◆ **Exercise prompt**
The line with "exact mt (diag_eq_short_iff" marks the start; write out that line and all following lines through the end of the listing, exactly.

◆ **Data excerpts**
┌──

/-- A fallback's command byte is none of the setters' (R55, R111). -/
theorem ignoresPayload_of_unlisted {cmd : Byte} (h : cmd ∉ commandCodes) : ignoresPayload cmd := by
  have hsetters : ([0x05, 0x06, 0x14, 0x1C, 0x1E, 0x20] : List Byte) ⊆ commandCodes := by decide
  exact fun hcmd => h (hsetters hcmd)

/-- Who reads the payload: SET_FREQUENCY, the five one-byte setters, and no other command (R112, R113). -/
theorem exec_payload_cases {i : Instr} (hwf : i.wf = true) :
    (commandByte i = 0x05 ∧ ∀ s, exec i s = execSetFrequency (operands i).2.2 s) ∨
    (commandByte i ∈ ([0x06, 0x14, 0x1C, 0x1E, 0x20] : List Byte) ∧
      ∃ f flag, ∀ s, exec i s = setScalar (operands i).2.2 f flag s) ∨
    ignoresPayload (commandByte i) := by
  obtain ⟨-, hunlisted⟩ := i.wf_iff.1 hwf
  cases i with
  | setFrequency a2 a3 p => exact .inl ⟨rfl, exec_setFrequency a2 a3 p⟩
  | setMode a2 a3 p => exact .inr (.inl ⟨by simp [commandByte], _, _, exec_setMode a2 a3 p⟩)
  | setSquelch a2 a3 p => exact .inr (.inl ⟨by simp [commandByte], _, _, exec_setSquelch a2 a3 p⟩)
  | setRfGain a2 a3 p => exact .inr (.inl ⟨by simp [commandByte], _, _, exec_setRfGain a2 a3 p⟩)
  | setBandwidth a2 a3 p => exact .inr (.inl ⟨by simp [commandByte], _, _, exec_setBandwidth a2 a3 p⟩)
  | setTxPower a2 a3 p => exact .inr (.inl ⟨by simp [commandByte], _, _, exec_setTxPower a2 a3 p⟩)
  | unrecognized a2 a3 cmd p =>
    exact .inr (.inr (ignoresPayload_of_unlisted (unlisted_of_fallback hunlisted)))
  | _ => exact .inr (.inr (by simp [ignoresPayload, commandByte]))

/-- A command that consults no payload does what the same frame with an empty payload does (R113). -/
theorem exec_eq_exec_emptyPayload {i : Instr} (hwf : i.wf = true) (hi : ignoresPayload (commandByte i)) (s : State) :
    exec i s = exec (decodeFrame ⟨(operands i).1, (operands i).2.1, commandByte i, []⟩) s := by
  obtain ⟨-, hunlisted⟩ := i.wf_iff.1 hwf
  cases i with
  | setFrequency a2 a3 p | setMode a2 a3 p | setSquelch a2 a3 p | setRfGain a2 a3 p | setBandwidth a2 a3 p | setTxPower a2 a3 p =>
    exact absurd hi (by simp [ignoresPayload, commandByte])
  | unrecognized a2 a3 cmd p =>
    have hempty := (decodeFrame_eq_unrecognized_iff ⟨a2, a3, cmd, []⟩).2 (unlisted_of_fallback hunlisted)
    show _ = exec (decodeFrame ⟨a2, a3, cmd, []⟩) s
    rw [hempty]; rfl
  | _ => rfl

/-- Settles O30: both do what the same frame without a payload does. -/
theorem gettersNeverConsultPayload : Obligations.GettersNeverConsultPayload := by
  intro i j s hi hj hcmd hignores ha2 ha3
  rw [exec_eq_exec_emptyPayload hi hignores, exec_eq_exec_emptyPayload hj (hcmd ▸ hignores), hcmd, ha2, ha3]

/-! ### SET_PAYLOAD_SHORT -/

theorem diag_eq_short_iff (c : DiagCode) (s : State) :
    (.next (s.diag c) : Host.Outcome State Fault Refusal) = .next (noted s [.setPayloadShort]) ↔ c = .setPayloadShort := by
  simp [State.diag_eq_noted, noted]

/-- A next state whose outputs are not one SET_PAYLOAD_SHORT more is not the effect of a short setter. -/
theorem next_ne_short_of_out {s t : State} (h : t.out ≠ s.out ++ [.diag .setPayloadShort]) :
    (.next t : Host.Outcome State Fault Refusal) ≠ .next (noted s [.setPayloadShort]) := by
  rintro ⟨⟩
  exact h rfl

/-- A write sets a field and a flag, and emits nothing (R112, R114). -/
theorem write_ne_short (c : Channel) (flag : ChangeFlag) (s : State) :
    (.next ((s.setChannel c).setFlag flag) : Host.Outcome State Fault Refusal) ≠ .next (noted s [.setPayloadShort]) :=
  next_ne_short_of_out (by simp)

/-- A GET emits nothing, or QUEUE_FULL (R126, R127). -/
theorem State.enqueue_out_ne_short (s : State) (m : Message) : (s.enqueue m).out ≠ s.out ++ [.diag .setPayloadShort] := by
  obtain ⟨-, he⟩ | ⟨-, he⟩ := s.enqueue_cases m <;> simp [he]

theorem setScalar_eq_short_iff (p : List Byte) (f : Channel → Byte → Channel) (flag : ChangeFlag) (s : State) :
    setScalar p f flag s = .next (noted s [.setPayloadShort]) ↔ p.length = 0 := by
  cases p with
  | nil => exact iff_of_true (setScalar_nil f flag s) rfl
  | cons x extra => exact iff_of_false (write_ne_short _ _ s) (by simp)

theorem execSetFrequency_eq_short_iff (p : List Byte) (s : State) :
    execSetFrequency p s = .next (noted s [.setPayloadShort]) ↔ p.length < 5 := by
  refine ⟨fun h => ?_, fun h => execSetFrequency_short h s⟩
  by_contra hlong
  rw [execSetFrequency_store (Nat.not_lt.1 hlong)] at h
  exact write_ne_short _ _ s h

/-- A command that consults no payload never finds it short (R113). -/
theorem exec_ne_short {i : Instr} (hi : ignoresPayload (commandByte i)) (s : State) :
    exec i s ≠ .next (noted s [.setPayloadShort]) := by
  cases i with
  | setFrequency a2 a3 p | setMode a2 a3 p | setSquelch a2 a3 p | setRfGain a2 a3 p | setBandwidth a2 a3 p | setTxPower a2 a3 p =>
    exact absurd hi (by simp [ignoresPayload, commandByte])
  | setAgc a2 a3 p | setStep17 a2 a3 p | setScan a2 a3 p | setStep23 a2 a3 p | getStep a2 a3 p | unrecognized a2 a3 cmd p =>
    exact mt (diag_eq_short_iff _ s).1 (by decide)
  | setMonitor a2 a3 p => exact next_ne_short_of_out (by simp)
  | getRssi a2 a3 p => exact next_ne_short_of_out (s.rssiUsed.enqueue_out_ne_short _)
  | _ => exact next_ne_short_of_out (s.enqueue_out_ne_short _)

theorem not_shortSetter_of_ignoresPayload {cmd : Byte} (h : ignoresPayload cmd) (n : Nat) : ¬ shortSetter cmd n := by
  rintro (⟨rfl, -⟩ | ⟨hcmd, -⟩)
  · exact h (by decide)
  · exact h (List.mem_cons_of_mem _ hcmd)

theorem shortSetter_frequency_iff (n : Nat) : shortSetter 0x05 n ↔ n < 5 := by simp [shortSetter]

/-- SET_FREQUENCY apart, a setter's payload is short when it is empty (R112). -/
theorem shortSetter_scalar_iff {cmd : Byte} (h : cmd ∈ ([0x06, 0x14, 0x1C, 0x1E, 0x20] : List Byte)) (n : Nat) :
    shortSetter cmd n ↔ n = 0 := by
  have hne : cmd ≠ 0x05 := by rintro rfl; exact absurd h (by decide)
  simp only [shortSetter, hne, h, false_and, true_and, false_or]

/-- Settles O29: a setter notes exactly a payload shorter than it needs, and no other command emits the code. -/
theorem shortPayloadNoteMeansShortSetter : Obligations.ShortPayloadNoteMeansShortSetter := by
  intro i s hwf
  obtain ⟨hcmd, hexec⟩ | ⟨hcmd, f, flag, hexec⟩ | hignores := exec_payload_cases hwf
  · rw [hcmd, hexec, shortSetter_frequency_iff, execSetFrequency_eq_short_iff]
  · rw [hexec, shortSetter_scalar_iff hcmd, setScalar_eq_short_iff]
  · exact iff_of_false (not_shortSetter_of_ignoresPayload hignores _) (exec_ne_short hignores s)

└──

◆ **Your response**
    exact mt (diag_eq_short_iff _ s).1 (by decide)
  | setMonitor a2 a3 p => exact next_ne_short_of_out (by simp)
  | getRssi a2 a3 p => exact next_ne_short_of_out (s.rssiUsed.enqueue_out_ne_short _)
  | _ => exact next_ne_short_of_out (s.enqueue_out_ne_short _)

theorem not_shortSetter_of_ignoresPayload {cmd : Byte} (h : ignoresPayload cmd) (n : Nat) : ¬ shortSetter cmd n := by
  rintro (⟨rfl, -⟩ | ⟨hcmd, -⟩)
  · exact h (by decide)
  · exact h (List.mem_cons_of_mem _ hcmd)

theorem shortSetter_frequency_iff (n : Nat) : shortSetter 0x05 n ↔ n < 5 := by simp [shortSetter]

/-- SET_FREQUENCY apart, a setter's payload is short when it is empty (R112). -/
theorem shortSetter_scalar_iff {cmd : Byte} (h : cmd ∈ ([0x06, 0x14, 0x1C, 0x1E, 0x20] : List Byte)) (n : Nat) :
    shortSetter cmd n ↔ n = 0 := by
  have hne : cmd ≠ 0x05 := by rintro rfl; exact absurd h (by decide)
  simp only [shortSetter, hne, h, false_and, true_and, false_or]

/-- Settles O29: a setter notes exactly a payload shorter than it needs, and no other command emits the code. -/
theorem shortPayloadNoteMeansShortSetter : Obligations.ShortPayloadNoteMeansShortSetter := by
  intro i s hwf
  obtain ⟨hcmd, hexec⟩ | ⟨hcmd, f, flag, hexec⟩ | hignores := exec_payload_cases hwf
  · rw [hcmd, hexec, shortSetter_frequency_iff, execSetFrequency_eq_short_iff]
  · rw [hexec, shortSetter_scalar_iff hcmd, setScalar_eq_short_iff]
  · exact iff_of_false (not_shortSetter_of_ignoresPayload hignores _) (exec_ne_short hignores s)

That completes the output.